Bob Pianta, dean of the Curry School of Education at the University of Virginia, which received one and a half stars, said he would study the review to see whether U-Va. could learn from it. “Almost everyone who’s working in teacher preparation now explicitly acknowledges we need to do a better job,” Pianta said. Still, the review is limited, he said. “This is a paper audit, really. It doesn’t dive into whether schools are implementing these programs very well or students are learning what they should be learning.”

George Washington University was among the lowest-ranked programs in the country. It received this warning from the council: “No prospective teacher candidates should entrust their preparation to these programs because candidates are unlikely to obtain much return on their investment.”

Like many other universities, George Washington did not cooperate with the organization, leaving the reviewers to collect syllabuses and course requirements through unofficial channels. “It is important to note that although (GWU) did not participate in this project, our faculty, staff, and students welcome the opportunity to study the report to see what can be useful to us as we strive toward continued excellence in the preparation of future teachers,” the dean of the program, Michael Feuer, wrote in a statement.

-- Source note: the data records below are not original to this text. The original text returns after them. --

-- ==== Sys2Proof/Machine/Ops.lean ====
section
/-! DEFINITION. The named operations every family uses: reading and writing dictionary registers, free values, record
requests, the passing of time, the change of run state, and the fault reactions of chapter 15. -/

namespace Sys2Proof.Machine

/-! ## Dictionary registers -/

/-- The value of a register: what was last written, else its Default. -/
def Core.rd (c : Core) (k : Nat) : Nat := (c.od.get? k).getD (odDefault k)

/-- A register written. -/
def Core.wr (c : Core) (k v : Nat) : Core := { c with od := c.od.ins k v }

/-- The configuration record has a change still to be written (R463). -/
def Core.cfgChanged (c : Core) : Core :=
  { c with srv := { c.srv with changed := some (c.srv.changed.getD c.clk.cyc) } }

/-- One bit of a register. -/
def Core.bit (c : Core) (k i : Nat) : Bool := (c.rd k).testBit i

/-- One bit of a register written. -/
def Core.setBit (c : Core) (k i : Nat) (b : Bool) : Core := c.wr k (putBit (c.rd k) i b)

/-- A bit field of a register. -/
def Core.fld (c : Core) (k lo n : Nat) : Nat := field (c.rd k) lo n

/-- A bit field of a register written. -/
def Core.setFld (c : Core) (k lo n v : Nat) : Core := c.wr k (setField (c.rd k) lo n v)

/-- A counter of `w` bits counts one; at its largest value the spec states no successor, so it takes a free one
(log entry 6). -/
def Core.incW (c : Core) (w k : Nat) : Core :=
  let v := c.rd k
  c.wr k (if v + 1 < 2 ^ w then v + 1 else Config.counterFull k v % 2 ^ w)

def Core.inc16 (c : Core) (k : Nat) : Core := c.incW 16 k
def Core.inc32 (c : Core) (k : Nat) : Core := c.incW 32 k
def Core.inc64 (c : Core) (k : Nat) : Core := c.incW 64 k

/-- A counter of `w` bits counts `n` (log entry 6). -/
def Core.addW (c : Core) (w k n : Nat) : Core :=
  let v := c.rd k
  c.wr k (if v + n < 2 ^ w then v + n else Config.counterFull k (v + n) % 2 ^ w)

/-- A saturating count to `m` (where the entry's Meaning says so). -/
def Core.incSat (c : Core) (m k : Nat) : Core := c.wr k (satInc m (c.rd k))

/-- A register raised to a peak. -/
def Core.peak (c : Core) (k v : Nat) : Core := if c.rd k < v then c.wr k v else c

/-- The bytes of a DOMAIN or string entry. -/
def Core.dom (c : Core) (k : Nat) : Bytes := c.doms.get k

/-- The bytes of a DOMAIN or string entry replaced. -/
def Core.setDom (c : Core) (k : Nat) (b : Bytes) : Core := { c with doms := c.doms.put k b }

/-- An entry takes a value given as bytes: a number in network order. -/
def Core.storeEntry (c : Core) (k : Nat) (v : Bytes) : Core :=
  match odRow? k with
  | some r => if r.type = .domain ∨ r.type = .vstring then c.setDom k v else c.wr k (beNat v)
  | none => c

Joshua Starr, the superintendent of Montgomery County (Md.) Public Schools, said he is concerned that the new ratings amount to teacher bashing.

“I would imagine that not all Ph.D. programs in molecular biology are the same and not all law schools are the same,” Starr said. “Teacher prep is like any other part of American education. There is great variability. . . . I get concerned about the drumbeat of debasing anything related to teachers these days.”